Lines from the beginning of the data below through the one containing "def withNbuf (k" are to be printed exactly as they appear.

======== SUPPLIED DATA ========

-- ==== Sys2Proof/Tests/Slice0.lean ====
section
/-! SUPPORT. Small tests. Expected results come from the worked vectors of 95_test_vectors.md (named V-… below) or from
the encodings of 30_encoding.md written out by hand. -/

namespace Sys2Proof.Tests

open Sys2Proof.Machine

/-! ### Well-formedness: one refused term for each check -/

def withNbuf (k : Nat) : Params := { Params.reference with nbuf := k }

theorem test_wellFormed_refuses_missing_buffer : Instr.wellFormed Params.reference (.bbClear 2) = false := by decide
theorem test_wellFormed_accepts_b3_of_four : Instr.wellFormed (withNbuf 4) (.bbInfo 3) = true := by decide
theorem test_reference_legal : Params.reference.Legal := by decide
theorem test_legal_refuses_no_buffer : ¬ (withNbuf 0).Legal := by decide
theorem test_legal_refuses_five_buffers : ¬ (withNbuf 5).Legal := by decide
theorem test_legal_refuses_no_unit : ¬ { Params.reference with maxUnits := 0 }.Legal := by decide
theorem test_legal_refuses_wide_symbol : ¬ { Params.reference with symBits := 17 }.Legal := by decide
theorem test_legal_refuses_many_entries : ¬ { Params.reference with maxEntries := 32769 }.Legal := by decide
theorem test_legal_refuses_wide_weight : ¬ { Params.reference with weightBits := 25 }.Legal := by decide

/-! ### Decoding: words written out from 30_encoding.md R80, R87, R98 -/

def reads (w : Word) : Option Instr := decodeTableWord 32 w.toNat

theorem test_decode_nop : reads 0b0000000000000000_000000_00_00000000 = some .nop := by decide
theorem test_decode_bbClear : reads 0b0000000000000000_000000_01_00010000 = some (.bbClear 1) := by decide
theorem test_decode_bbAppend : reads 0b0000000000000001_000000_01_00010001 = some (.bbAppend 1 true) := by decide
theorem test_decode_bbAppendChar : reads 0b0000000000110000_000000_01_00010010 = some (.bbAppendChar 1 0x30) := by decide
theorem test_decode_bbRemove : reads 0b0000000000000000_000000_01_00010011 = some (.bbRemove 1) := by decide
theorem test_decode_bbLast : reads 0b0000000000000000_000000_10_00010100 = some (.bbLast 2) := by decide
theorem test_decode_bbInfo : reads 0b0000000000000000_000000_11_00010101 = some (.bbInfo 3) := by decide
theorem test_decode_bbGetbit : reads 0b0000000000000000_000000_00_00010110 = some (.bbGetbit 0) := by decide
theorem test_decode_bbGetchar : reads 0b0000000000000000_000000_01_00010111 = some (.bbGetchar 1) := by decide
theorem test_decode_bbGetunit : reads 0b0000000000000000_000000_01_00011000 = some (.bbGetunit 1) := by decide
theorem test_decode_bbEqual : reads 0b0000000000000000_000000_01_00011001 = some (.bbEqual 1) := by decide
theorem test_decode_bbItbStart : reads 0b0000000000000000_000000_01_00011010 = some (.bbItbStart 1) := by decide
theorem test_decode_bbItbNext : reads 0b0000000000000000_000000_01_00011011 = some (.bbItbNext 1) := by decide
theorem test_decode_bbItuStart : reads 0b0000000000000000_000000_01_00011100 = some (.bbItuStart 1) := by decide
theorem test_decode_bbItuNext : reads 0b0000000000000000_000000_01_00011101 = some (.bbItuNext 1) := by decide
theorem test_decode_bbSerLen : reads 0b0000000000000000_000000_01_00100000 = some (.bbSerLen 1) := by decide
theorem test_decode_bbSerByte : reads 0b0000000000000000_000000_01_00100001 = some (.bbSerByte 1) := by decide
theorem test_decode_bbDeserBegin : reads 0b0000000000000000_000000_01_00100010 = some (.bbDeserBegin 1) := by decide
theorem test_decode_bbDeserByte : reads 0b0000000010110100_000000_00_00100011 = some (.bbDeserByte 0 0xB4) := by decide
theorem test_decode_bbDeserEnd : reads 0b0000000000000000_000000_01_00100100 = some (.bbDeserEnd 1) := by decide
theorem test_decode_htClear : reads 0b0000000000000000_000000_00_00110000 = some .htClear := by decide
theorem test_decode_htPush : reads 0b0000000000000000_000000_00_00110001 = some .htPush := by decide
theorem test_decode_htBuild : reads 0b0000000000000000_000000_00_00110010 = some .htBuild := by decide
theorem test_decode_htInfo : reads 0b0000000000000000_000000_00_00110011 = some .htInfo := by decide
theorem test_decode_htNodeWeight : reads 0b0000000000000000_000000_00_00110100 = some .htNodeWeight := by decide
theorem test_decode_htNodeParent : reads 0b0000000000000000_000000_00_00110101 = some .htNodeParent := by decide
theorem test_decode_htNodeChildren : reads 0b0000000000000000_000000_00_00110110 = some .htNodeChildren := by decide
theorem test_decode_htNodeSymbol : reads 0b0000000000000000_000000_00_00110111 = some .htNodeSymbol := by decide
theorem test_decode_htNodeCode : reads 0b1000000000000010_000000_00_00111000 = some (.htNodeCode 0x8002) := by decide
theorem test_decode_htLookup : reads 0b0000000000000000_000000_00_00111001 = some .htLookup := by decide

========

◆ ANSWER SECTION:
-- ==== Sys2Proof/Tests/Slice0.lean ====
section
/-! SUPPORT. Small tests. Expected results come from the worked vectors of 95_test_vectors.md (named V-… below) or from
the encodings of 30_encoding.md written out by hand. -/

namespace Sys2Proof.Tests

open Sys2Proof.Machine

/-! ### Well-formedness: one refused term for each check -/

def withNbuf (k : Nat) : Params := { Params.reference with nbuf := k }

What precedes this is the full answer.